Addiction has far-reaching consequences, both for the individual and their loved ones. Struggles with addiction impact your physical and emotional health, hurt your relationships, and deplete your finances. 


By staying focused on the reasons for your recovery – and the aforementioned effects which relapse will inevitably bring – you will be able to welcome the new, sober life you have worked so hard to achieve. 


  1. Bring structure into your life

Research on drug addiction and treatment shows that former addicts’ boredom and lack of activity are strong indicators of a return to substance abuse.

Having a set schedule to follow each day can be a powerful tool in the fight against cravings and other physical withdrawal symptoms. 

Going to appointments for treatment like counselling can also provide structure. This is why it can be beneficial for those just starting out in recovery to check into an inpatient or intense outpatient programme at a treatment facility.


  1. Find a support group

People in recovery might benefit from the continued support and structure offered by groups like Narcotics Anonymous (NA), Alcoholics Anonymous (AA), and AA alternatives. From this vantage point, you can gain insight into the lives of those who have struggled with addiction, and learn how to integrate the tools needed for your ongoing recovery. 

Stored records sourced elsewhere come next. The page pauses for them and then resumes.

/-- The events of a quad and of the engines complete: tile operations run, holds end, requests age, the array and the accumulator port
perform what they grant, results and messages arrive, operations are reported; a Tongs queue performs a chunk, a collective its next part. The
model's choices in it: the message by which a package says that its writes are performed (log 15), that operations fused into one request are
reported together (log 28), what becomes of an MDRNA whose target is gone (log 68), when a TL operation acts at a core's banks (log 113), and
which of several operations of a Tongs queue goes on (log 123), and what an armed MST records of lost words (log 131). -/
def Obligations.EngineEventsComplete : Prop :=
  ∀ (s t : State) (qd n gid : Nat) (e : Req),
    let table := (s.quad qd).table
    let aged (f : Req → Req) : List Req := table.map fun x => if x.id = e.id then f x else x
    (s.tlReady gid = true → (s.tlCores gid).all (s.tlMay (s.group gid).core) = true → exec (.tlOperation gid) s =
      .next ((s.tlCores gid).foldl (fun t c => if c = (s.group gid).core then t.shutCore c else t.arrived c (s.group gid).core) (s.runTl gid))) ∧
    (e ∈ table → e.held = true → ∃ t, exec (.fusionHoldEnd qd e.id) s = .next t ∧
      t.quad qd = { s.quad qd with table := aged fun x => { x with held := false } } ∧ t.groups = s.groups) ∧
    (e ∈ table → e.since.isSome = true → e.aged = false → s.eligible e = true → ∃ t, exec (.priorityAging qd e.id) s = .next t ∧
      t.quad qd = { s.quad qd with table := aged fun x => { x with aged := true } } ∧ t.groups = s.groups) ∧
    (s.granting qd true = some e → exec (.anvilPass qd) s = .next (s.runArray qd e)) ∧
    (s.granting qd true = some e → e.op ≠ 0xD8 → ∃ t, exec (.anvilPass qd) s = .next t ∧ t.groups = s.groups ∧
      let r := (s.group e.gid).runPass e
      (t.quad qd).table = aged fun x => { x with granted := true, data := r.1, flags := r.2.1, failed := r.2.2 }) ∧
    ((table.find? fun e => e.id == n && e.inArray && e.granted && s.working e) = some e → exec (.passResult qd n) s = .next (s.passDone e)) ∧
    (s.granting qd false = some e → exec (.accumulatorPortGrant qd) s = .next (s.runPort qd e)) ∧
    ((s.drains.find? fun e => e.id == n) = some e → s.acceptMdrna e = some t → exec (.mdrnaArrival n) s = .next t) ∧
    ((s.drains.find? fun e => e.id == n) = some e →
      let slot := bitsOf e.word.toNat 18 16
      let named := s.memberGid (s.group e.gid).blk (e.word.toNat % 2 ^ 11)
      ((∀ h, named = some h → (s.group h).budC ≤ slot) → exec (.mdrnaArrival n) s =
        .next (({ s with drains := s.drains.filter fun x => x.id != e.id } : State).endReq e (some { reason := 0x02, side := 5, addr := 0 }) 0)) ∧
      ∀ h, named = some h → slot < (s.group h).budC → (s.quad (quadOf (s.group h).core)).table.length < 64 →
        ∃ t x, exec (.mdrnaArrival n) s = .next t ∧ t.groups = s.groups ∧ t.mem = s.mem ∧
          t.drains = (s.drains.filter fun y => y.id != e.id) ∧
          (t.quad (quadOf (s.group h).core)).table = (s.quad (quadOf (s.group h).core)).table ++ [x] ∧
          x.op = 0x100 ∧ x.gid = h ∧ x.d = slot ∧ x.data = e.data ∧ x.peer = e.gid ∧ x.n = e.n) ∧
    ((table.find? fun e => e.id == n && e.op == 0x101 && s.eligible e) = some e → exec (.peerMergeTransfer qd n) s = .next (s.transfer qd e)) ∧
    (∀ o, (s.group gid).oldest 2 = some o → (∀ x ∈ (s.group gid).mxBatch o, x.work = true) →
      exec (.mxComplete gid) s = .next (s.reportMx gid ((s.group gid).mxBatch o))) ∧
    (∀ engine ctx o, s.tongsReady qd (tongsKey engine ctx) = [o] → s.tongsStep qd engine ctx o = some t →
      exec (.tongsChunk qd engine ctx) s = .next t) ∧
    (∀ engine ctx o, s.tongsReady qd (tongsKey engine ctx) = [o] → o.ended = true →
      exec (.tongsChunk qd engine ctx) s = .next (s.endTongs qd (tongsKey engine ctx) o.id none)) ∧
    (∀ engine ctx, let os := s.tongsReady qd (tongsKey engine ctx)
      2 ≤ os.length → (∃ o ∈ os, (s.draw.2.tongsStep qd engine ctx o).isSome = true) →
      ∃ o ∈ os, ∃ t, s.draw.2.tongsStep qd engine ctx o = some t ∧ exec (.tongsChunk qd engine ctx) s = .next t) ∧
    (∀ job key seq c, s.collOf job key seq = some c → s.collStep c = some t → exec (.collectiveComplete job key seq) s = .next t) ∧
    ∀ job key seq c, s.collOf job key seq = some c → c.allHere s.pkg = true → c.allReady s.pkg = true → c.allThere s.pkg = true →
      (∀ m ∈ c.members, m.data.isSome = true ∧ m.paused = false ∧ m.deps = [] ∧
        (linePieces m.dst (c.receives s.pkg m.idx).length).length ≤ m.wrote) →
      (∀ p ∈ c.others s.pkg, s.reachable p = true) →
      ((∀ p ∈ c.others s.pkg, p ∈ c.ended ∧ s.pkg ∈ c.ended) → exec (.collectiveComplete job key seq) s = .next (s.collEnd c)) ∧
      (c.others s.pkg ≠ [] → s.pkg ∉ c.ended → exec (.collectiveComplete job key seq) s =
        .next ((s.modColl c fun x => { x with ended := x.ended ++ [s.pkg] }).tellColl c 2 0))

/-- The events of memory, of translation and of faults complete: walks fill the TLBs, accesses are performed at home, lines leave L1 and
near buffer, reductions arrive, records are written and answered, and errors strike and are scrubbed. The model's choices in it: which entry of
a full TLB a new one replaces (log 18), how long an error is remembered (log 19), where a contribution waits (log 24) and which TLBs a command
reaches (log 109), where SEQ goes on when a context number is used again (log 133), and what an answer does to a clamped queue (log 134). -/
def Obligations.MemoryEventsComplete : Prop :=
  ∀ (s t : State) (core ctx n gid slot : Nat) (v : Dword),
    let c := s.ctx ctx
    let line := bitsOf v.toNat 53 6
    (s.on = true → core < 512 → c.valid = true → s.tlbMiss core ctx v.toNat = true → ∃ t, exec (.pageWalk core ctx v) s = .next t ∧ t.mem = s.mem ∧
      t.groups = s.groups ∧ ∀ e, s.walk ctx v.toNat = .ok e →
        (v.toNat < 2 ^ 56 → (e.rd = true ∨ e.w = true ∨ e.x = true) → (t.core core).utlb = (e :: (s.core core).utlb).take 48 ∧
          (t.quad (quadOf core)).qtlb = (e :: (s.quad (quadOf core)).qtlb).take 1024 ∧
          (t.die (dieOf core)).dtlb = (e :: (s.die (dieOf core)).dtlb).take 16384) ∧
        (2 ^ 56 ≤ v.toNat ∨ (e.rd = false ∧ e.w = false ∧ e.x = false) → t = s)) ∧
    (∀ a, (s.accs.find? fun a => a.id == n && !a.waiting) = some a → s.performNow a = some t → exec (.homeAccess n) s = .next t) ∧
    (∀ a, (s.accs.find? fun a => a.id == n && !a.waiting) = some a → s.performNow a = none → s.heldAtHome a = true →
      exec (.homeAccess n) s = .next { s with accs := s.accs.map fun x => if x.id = n then { x with waiting := true } else x }) ∧
    (((s.core core).l1.get? n).isSome = true → ∃ t, exec (.l1Eviction core n) s = .next t ∧ t.l1Line core n = {} ∧
      ((s.l1Line core n).bad = 0 → t.mem = s.mem ∧ t.groups = s.groups)) ∧
    (((s.die core).near.get? n).isSome = true → exec (.nearBufferEviction core n) s =
      .next (s.setDie core { s.die core with near := (s.die core).near.erase n })) ∧
    (∀ m, (s.redos.find? fun m => m.id == n) = some m → s.redoArrive m = some t → exec (.redoArrival n) s = .next t) ∧
    (∀ m d, (s.redos.find? fun m => m.id == n) = some m → m.sent = false → (∀ k ∈ m.deps, s.pendingId k = false) →
      pkgOf m.pa = s.pkg → homeDie m.pa = some d → s.coded m.pa = false →
      let l1 := s.l1Of m.core
      let s1 := s.dropLine l1 m.pa
      let r := (s.die d).redo.getD m.rslot { ctx := m.ctx, addr := m.pa, aop := m.aop, aty := m.aty, n := m.n, vals := [], sco := 0 }
      let r1 : RedoSlot := { r with vals := r.vals.set m.idx m.val, sco := max r.sco m.sco }
      let agrees : Prop := r.ctx = m.ctx ∧ r.addr = m.pa ∧ r.aop = m.aop ∧ r.aty = m.aty ∧ r.n = m.n ∧ r.vals.get? m.idx = none
      ((s.l1Line l1 (lineOf m.pa)).dirty ≠ 0 → exec (.redoArrival n) s = .next (s.wbLine l1 (lineOf m.pa))) ∧
      ((s.l1Line l1 (lineOf m.pa)).dirty = 0 → s.wbs l1 (lineOf m.pa) = [] →
        (¬ agrees → exec (.redoArrival n) s = .next (s1.redoAnswer m .refused)) ∧
        (agrees → r1.vals.length < m.n → exec (.redoArrival n) s =
          .next ((s1.modDie d fun x => { x with redo := x.redo.set m.rslot r1 }).redoAnswer m .taken)) ∧
        (∀ u, agrees → m.n ≤ r1.vals.length → s1.redoApply r1 = some u → exec (.redoArrival n) s =
          .next ((u.modDie d fun x => { x with redo := x.redo.erase m.rslot }).redoAnswer m .taken)))) ∧
    (∀ m, (s.redos.find? fun m => m.id == n) = some m → m.sent = false → (∀ k ∈ m.deps, s.pendingId k = false) →
      let l1 := s.l1Of m.core
      (s.l1Line l1 (lineOf m.pa)).dirty = 0 → s.wbs l1 (lineOf m.pa) = [] →
        (pkgOf m.pa = s.pkg → s.coded m.pa = true → exec (.redoArrival n) s = .next ((s.dropLine l1 m.pa).redoAnswer m (.lost .pageProtection))) ∧
        (pkgOf m.pa ≠ s.pkg → s.reachable (pkgOf m.pa) = false → exec (.redoArrival n) s =
          .next ((s.dropLine l1 m.pa).redoAnswer m (.lost .dataError)))) ∧
    (∀ r rs, c.waiting = r :: rs → c.frqFull = false →
      exec (.faultRecordWrite ctx) s = .next ((s.setCtx ctx { c with waiting := rs }).putRecord ctx r)) ∧
    (s.on = true → n < 4 → exec (.fresp n v) s = .next (s.answer v)) ∧
    (s.answered gid slot = true → exec (.firmwareResume gid slot) s = .next (s.firmwareDone gid slot)) ∧
    (s.on = true → n < 4 → pkgOf (line * 64) = s.pkg → homeDie (line * 64) = some n → s.wbqRoom (line * 64) = true →
      ∃ t, exec (.scrub n v) s = .next t ∧ t.mem = (List.range 64).foldl (fun m k => Mem.write m (64 * line + k) 0) s.mem ∧
        (t.die n).errset = (s.die n).errset.filter (· != line)) ∧
    (s.on = true → n < 4 → (pkgOf (line * 64) ≠ s.pkg ∨ homeDie (line * 64) ≠ some n) → exec (.scrub n v) s = .next s) ∧
    (∀ kind reach, s.on = true → n < 4 → kind < 2 → reach < 4 →
      exec (.dieTlbinvCommand n ctx kind reach v) s = .next (s.tlbDrop kind c.asid v.toNat reach (128 * n))) ∧
    ∀ e, s.on = true → s.hasPlace e.place = true → exec (.softError e) s = .next (s.strike e)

Remember that addiction afflicts million of people, so that you are not alone in your journey to recovery. 


  1. Get into the habit of journaling

Having doubts about the value of healing is a common experience for those undergoing treatment and rehabilitation.

Keeping a journal or blog during rehabilitation can be a helpful tool to record experiences and insights you gain along the way. Allow this to be a space for honest self-reflection: record the achievements you’ve made, and the struggles you might be having. 

You might be surprised to find how far you’ve come on your journey to recovery when reading back on the process.